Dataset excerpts
/-- Does a gang of a crew still hold its slot and registers: it has not ended, or accesses, stores, grants or commands of it are left (R146)? -/
def gangHolds (s : State) (c : Nat) (x : Gang) : Bool :=
  let mine := fun (crew gang : Nat) => crew == c && gang == x.num
  x.ended.isNone || x.exitRel || !x.flights.isEmpty || !x.buf.isEmpty || !x.sysq.isEmpty || !x.ending.isEmpty
    || s.cores.any (fun p => p.2.copyQ.any (fun m => mine m.crew m.gang) || p.2.mxQ.any (fun m => mine m.crew m.gang))

/-- The gangs of a core that hold a slot and registers. -/
def holdersAt (s : State) (core : Nat) : List Gang :=
  (crewsAt s core).flatMap (fun c => match crew? s c.1 with
    | some cr => ((cr.gangs.filter (fun p => !isPair s cr || p.1 % 2 == c.2)).map (fun p => p.2)).filter (gangHolds s c.1)
    | none => [])

/-- The register file's blocks in bytes (R114). -/
def regBlocks (s : State) (core : Nat) : List (Nat × Nat) :=
  (holdersAt s core).map (fun x => (x.vbase * x.width * 4, x.vbound * x.width * 4))

def freeSlots (s : State) (core : Nat) : List Nat :=
  (List.range 47).filter (fun i => !(holdersAt s core).any (fun x => x.slot == i))

def freeBanks (s : State) (core : Nat) : List Nat :=
  (List.range 32).filter (fun b => !(crewsAt s core).any (fun c => match crew? s c.1 with
    | some cr => (banksOf cr c.2).all.getLsbD b
    | none => false))

def launchesAt (s : State) (core : Nat) : List Launch :=
  (crewsAt s core).filterMap (fun c => (crew? s c.1).bind (fun cr => launch? s cr.launch))

def bankMask (bs : List Nat) : BitVec 32 := BitVec.ofNat 32 (maskOf bs)

/-- The `k` lowest banks of a mask. -/
def lowestBanks (k : Nat) (m : BitVec 32) : BitVec 32 := bankMask ((bankList m).take k)

/-- What a crew gets on one core. -/
structure Seat where
  slots : List Nat
  bases : List Nat
  banks : Banks
  deriving DecidableEq, Repr

/-- A seat for the gangs of one side, with `c` physical registers each, if the core has it; `want` gives the banks of a crew
that resumes (R194). -/
def seatOn (s : State) (pack : Bool) (core side : Nat) (l : Launch) (c : Nat) (want : Option Banks) : Option Seat :=
  let n := (sideGangs l.pair l.gangs side).length
  let div := if l.pair then 2 else 1
  let ls := launchesAt s core
  let k := s.fresh + 256 * side
  let slots := (freeOrder k (fun i => i) (freeSlots s core)).take n
  let free := freeBanks s core
  let nb := (l.spb + l.ffb) / div
  let banks : Option Banks := match want with
    | some w => if (bankList w.all).all free.contains then some w else none
    | none =>
      let m := bankMask ((freeOrder (k + 64) (fun i => i) free).take nb)
      if nb ≤ free.length then some ⟨m, lowestBanks (l.spb / div) m⟩ else none
  let u := 4 * l.width
  match banks, blocksFor pack (k + 96) 0 (2 ^ 20) u (c * u) n (regBlocks s core) with
  | some bs, some as =>
    if slots.length = n ∧ (ls.map (fun x => x.bars)).sum + l.bars ≤ 64 ∧ (ls.map (fun x => x.acct)).sum + l.acct ≤ 4 then
      some ⟨slots, as.map (fun a => a / u), bs⟩
    else none
  | _, _ => none

/-- The cores that could hold a crew of a launch: not retired, and for a pair even with a whole partner (R12, R35, R264). A core whose
self-test runs may get a crew, whose banks the end of the test finds as it finds any: DESIGN CHOICE, notes/assumptions/88. -/
def seatable (s : State) (l : Launch) (core : Nat) : Bool :=
  let up := fun c => match core? s c with | some x => !x.retired | none => false
  up core && (!l.pair || (core % 2 == 0 && up (core + 1)))

/-- The largest physical count, a multiple of 8 from P to N, with which the crew fits (R34), and its seats. -/
def seatsWith (s : State) (pack : Bool) (core : Nat) (l : Launch) (want : Option (Banks × Banks)) : List Nat → Option (Nat × List Seat)
  | [] => none
  | c :: cs =>
    match seatOn s pack core 0 l c (want.map (fun w => w.1)) with
    | none => seatsWith s pack core l want cs
    | some a =>
      if !l.pair then some (c, [a])
      else
        match seatOn s pack (core + 1) 1 l c (want.map (fun w => w.2)) with
        | some b => some (c, [a, b])
        | none => seatsWith s pack core l want cs

/-- The physical counts up to a bound, largest first (R34). -/
def physCounts (l : Launch) (cap : Nat) : List Nat :=
  ((List.range ((l.nreg - l.preg) / 8 + 1)).map (fun i => l.nreg - 8 * i)).filter (fun c => decide (c ≤ cap))

def seats (s : State) (pack : Bool) (cap core : Nat) (l : Launch) (want : Option (Banks × Banks)) : Option (Nat × List Seat) :=
  if seatable s l core then seatsWith s pack core l want (physCounts l cap) else none

/-- The backing stores in use (R114). -/
def storesUsed (s : State) : List (Nat × Nat) :=
  s.crews.flatMap (fun p => if p.2.phase = .ended then []
    else p.2.gangs.map (fun x => (x.2.spill, x.2.spill + 4 * x.2.n * x.2.width)))

/-- Backing stores of region 15 for every gang of a crew (R114); none where they find no room. -/
def backing (s : State) (pack : Bool) (l : Launch) : Option (List Nat) :=
  let r := Tab.get (0#64, 0#64) s.regions 15
  if !r.1.getLsbD 0 then none
  else
    blocksFor pack (s.fresh + 512) (bits r.1.toNat 51 16 * 2 ^ 16) ((bits r.2.toNat 51 16 + 1) * 2 ^ 16) 128 (4 * l.nreg * l.width)
      l.gangs (storesUsed s)

/-- A range of device memory zeroed with zero tags, so that no data is written (R114, R203). -/
def zeroRange (s : State) (a n : Nat) : State :=
  let out := fun (b : Nat) => decide (b < a) || decide (a + n ≤ b)
  let s := { s with mem := s.mem.filter (fun p => out p.1), lost := s.lost.filter (fun p => out (128 * p.1)) }
  (List.range (n / 128)).foldl (fun s i => l2Zero (dropHostCopy s (a + 128 * i)) (a / 128 + i)) s

/-! ### Placement (R264) -/

/-- User gangs bound to a core. -/
def boundGangs (s : State) (core : Nat) : Nat := ((gangsAt s core).filter (fun x => x.ended.isNone)).length

/-- Placement cost of a crew on a core (R264). -/
def placeCost (s : State) (l : Launch) (core : Nat) : Nat :=
  if l.acct = 0 then boundGangs s core
  else matrixBacklog s core + 4 * (((launchesAt s core).filter (fun x => decide (0 < x.acct))).map (fun x => x.wprod)).sum

/-- The core of least cost where a crew of the launch fits, the lowest-numbered on a tie. -/
def bestSeat (s : State) (pack : Bool) (cap : Nat) (l : Launch) : Option (Nat × Nat × List Seat) :=
  (s.cores.foldl (fun (best : Option (Nat × Nat × Nat × List Seat)) p =>
    let cost := placeCost s l p.1
    if (match best with | some b => decide (b.1 ≤ cost) | none => false) then best
    else match seats s pack cap p.1 l none with
      | some t => some (cost, p.1, t)
      | none => best) none).map (fun b => b.2)

/-- The pipe with the fewest bound gangs, the lowest-numbered on a tie (R24). -/
def fewest (bound : List Nat) : Nat := ([0, 1, 2, 3].foldl (fun (b : Nat × Nat) p =>
  let n := bound.count p
  if n < b.2 then (p, n) else b) (0, bound.count 0)).1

• DESCRIPTION OF THE TASK: Please work out how many lines in the records hold the string "isNone", and give only the number.

• RESULT FOR THIS EXERCISE: 2